My parents still have one of my first drawings, I was 18 months only and I was doodling on my chair, from the doodle came out, coincidentally, a three-dimensional plane; I couldn't touch them, but I could draw them!

But my true passion for drawing came out when I was attending elementary school; armed with pens and paper, I started to draw my favorite cartoon and comic characters: Spider-Man, Steel Jeeg and Mazinger! In those years I was inspired by the comics artist Gil Kane. In the early 80s I discovered colored pencils, though I feel immediately the need for a technique that allows me to color and shade uniformly large areas and backgrounds, without the granular texture. However, thanks to the colored pencils, when I was 11 I won a computer zx81, by participating in a TV contest with a caricature of Gaetano Scirea (a famous Italian football player) when Roberto Bettega announcing the winner said: "the first prize goes to Mister Marcello Barenghi!". My mother on the phone tried to explain him that I was only a child, but he didn't believe her.

Those are the years that my parents realized that they had to encourage my artistic skills. It always makes me smile to see that picture of the skiing holiday at Passo Mendola: my brother and my cousin excluded me from building a snowman, so I decided to make one all by myself.
I also participated in two drawing competitions  with a religious theme, receiving two honorable mentions by the then Archbishop Carlo Maria Martini.
In the mid-80s, I got to attend the Art School "Boccioni" in Milan where I began with copies from life, using charcoal and sanguine pencil, and I learned the techniques of tempera, watercolor and 3-D modeling with clay.

Luciano Formica, great art restorer, was my Plastic Arts teacher. I remember him with admiration and affection; immediately after graduation, before deciding to continue studying, I worked at his studio for some time, restoring a Roman mosaic and part of the Roman circus in Milan.

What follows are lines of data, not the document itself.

-- ==== Sys2Proof/Machine/Step.lean ====
section
/-! DEFINITION. One step of the machine, and a command placed where the next step runs it. -/

namespace Sys2Proof.Machine

/-- One step: the turn of one agent (R69, R301). -/
def step (s : State) : Host.Outcome State Fault Refusal := takeTurn s

/-- The command whose bits are `w`, placed where the very next step completes it (log 5). -/
def State.withFetchWord (s : State) (nbits w : Nat) : State := s.withCommand (tableWord nbits w)

end Sys2Proof.Machine
end

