-- ==== Sys2Proof/Certificates/Slice0/Obligations.lean ====
section
/-! DEFINITION. The statements for the provers. -/

open Sys2Proof Sys2Proof.Machine

/-! ### Encoding -/

/-- Words written out from R109 and R123 decode to the commands they stand for, and three illegal words (R110 to R112) to none. -/
def Obligations.SampleWordsDecode : Prop :=
  decodeWord 0x00000000#32 = .ok .nop ∧ decodeWord 0x0210FFFF#32 = .ok (.ldi 1 0xFFFF#16) ∧
  decodeWord 0x10201000#32 = .ok (.add 2 0 1) ∧ decodeWord 0x2A201300#32 = .ok (.divmod 2 3 0 1) ∧
  decodeWord 0x3033FFFF#32 = .ok (.shl 3 3 0xFFFF#16) ∧ decodeWord 0x40000010#32 = .ok (.testbit 0 16#16) ∧
  decodeWord 0x51401560#32 = .ok (.egcd 4 5 6 0 1) ∧ decodeWord 0x59030014#32 = .ok (.mrtest 3 20#16) ∧
  decodeWord 0xFF000000#32 = .error .unassignedOpcode ∧ decodeWord 0x00000001#32 = .error .mustBeZeroBits ∧
  decodeWord 0x2A202200#32 = .error .equalDestinations

/-- Decoding the word of a well-formed command gives the command back, with every operand at every value (R109, R123). -/
def Obligations.DecodeOfEncode : Prop :=
  ∀ i : Instr, i.WellFormed → decodeWord (encode i) = .ok i

/-- A word that decodes is the word of the command it decodes to, and that command is well formed (R109, R112, R114). -/
def Obligations.EncodeOfDecode : Prop :=
  ∀ (w : Word) (i : Instr), decodeWord w = .ok i → encode i = w ∧ i.WellFormed

/-- Decoding is total (R114): a word is a command exactly when it selects a row of R109 and, read as that row's command, its
destinations are distinct; no word selects two rows.
Which reason the decoder names for a word that is none, and that it names the must-be-zero bits where equal destinations fail too,
is the model's choice (log 21): the rules give one outcome, ILLEGAL. -/
def Obligations.DecodingTotalAndUnambiguous : Prop :=
  (∀ (w : Word) (r r' : Row), r ∈ opcodeTable → r' ∈ opcodeTable → r.selects w = true → r'.selects w = true → r = r') ∧
  (∀ (w : Word) (i : Instr), decodeWord w = .ok i → i.row ∈ opcodeTable ∧ i.row.selects w = true ∧ i.WellFormed) ∧
  (∀ w : Word, (∃ r ∈ opcodeTable, r.selects w = true) →
    (∃ i, decodeWord w = .ok i) ∨ decodeWord w = .error .equalDestinations) ∧
  (∀ w : Word, (∀ r ∈ opcodeTable, r.selects w = false) →
    decodeWord w = .error .unassignedOpcode ∨ decodeWord w = .error .mustBeZeroBits)

/-- A word with an unassigned opcode (R110), with an assigned opcode and nonzero must-be-zero bits (R111), or with equal
destinations (R112) is accepted by an idle engine and completes with the fault ILLEGAL, code 1. -/
def Obligations.IllegalWordsFault : Prop :=
  ∀ (s : State) (w : Word), s.status.busy = false → s.status.err = false →
    ((opcodeOf w).toNat ∉ [0x00, 0x01, 0x02, 0x03, 0x10, 0x11, 0x20, 0x21, 0x22, 0x28, 0x29, 0x2A, 0x30, 0x31, 0x32, 0x33,
        0x40, 0x41, 0x42, 0x48, 0x50, 0x51, 0x52, 0x58, 0x59] ∨
      (∃ r ∈ opcodeTable, opcodeOf w = opcodeOf r.pattern ∧ w &&& r.mask ≠ r.pattern) ∨
      (opcodeOf w = 0x2A#8 ∧ regField w 20 = regField w 8) ∨
      (opcodeOf w = 0x51#8 ∧
        (regField w 20 = regField w 8 ∨ regField w 20 = regField w 4 ∨ regField w 8 = regField w 4))) →
    (s.submit w).pend = w ∧ (s.submit w).status.busy = true ∧
      engineTurn (s.submit w) = .next ((s.submit w).faulted 0x01#8)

In those years (1985) I found the solution to my technical problems: the airbrush. I went to buy it on the other side of the city, bringing home a heavy compressor. Thanks to the gun I was able to improve the effect of my pencil drawings. In those years I was fascinated by the work of Derek Riggs for Iron Maiden, I worked hard on the character of Eddie and on my way to represent him, greatly improving my technique.
After high school, I enrolled at the School of Illustration "Arte e Messaggio" in Milan, at the Sforzesco Castle, where my teacher Anna Montecroci was without doubt my point of reference. She was the first to talk about my personal style of hyperrealism and she advised me to leave for USA or France. In the early 90s I was inspired by the work of some great designers: Hajime Sorayama with its chrome robot, Tanino Liberatore, with its magnificent Ranxerox, Richard Corben, Eleuteri Serpieri with his Druna and Simon Bisley. They are very different, but all of them are great: for technical, vision or both.
In the mid-90s, the crisis and the computer graphics seem to mark the end of the traditional illustration, So I decided to stop drawing and I continued to study, graduating in Architecture and passing the Italian professional exam at the Polytechnic University of Milan. I could spend a lot of words talking about the disappointment that I got in my passed working career, but I prefer to focus on the positive things. So, twenty years after quitting, as I watched some drawing videos on YouTube, I decided to open a channel and start a new adventure...

(pictures show my favourite illustrators works)

I have been called "The hyper-realist artist of the common things in the era of YouTube", Potentially I am fascinated by everything, I am used to look at an object taking into account its reflections, the lights, the shadows, its colors and shape. Every single object has its own beauty, also an empty bag of potato chips. I like to decontextualize and make protagonists branded products and objects that accompany us in our daily lives, sometimes from childhood and throughout our life. We don't give them importance, though, we are moved to see the out of production candies we ate as children, or the Walkman that we used in the 80s. I simply want to say: "Hey, have you seen how beautiful is the Ketchup you have in the fridge?".
It 's true, my drawings are hyper-realistic, but it is also true that you can find my style in each of them, my own way of translating reality. My drawings are not perfect, I'm never happy with the result, I often get angry because I can see a lot of flaws that I always hope to correct in the next work. However, limitations and imperfections represent the style and anyone who has a keen eye will always identify my drawings, without the need to look at the signature.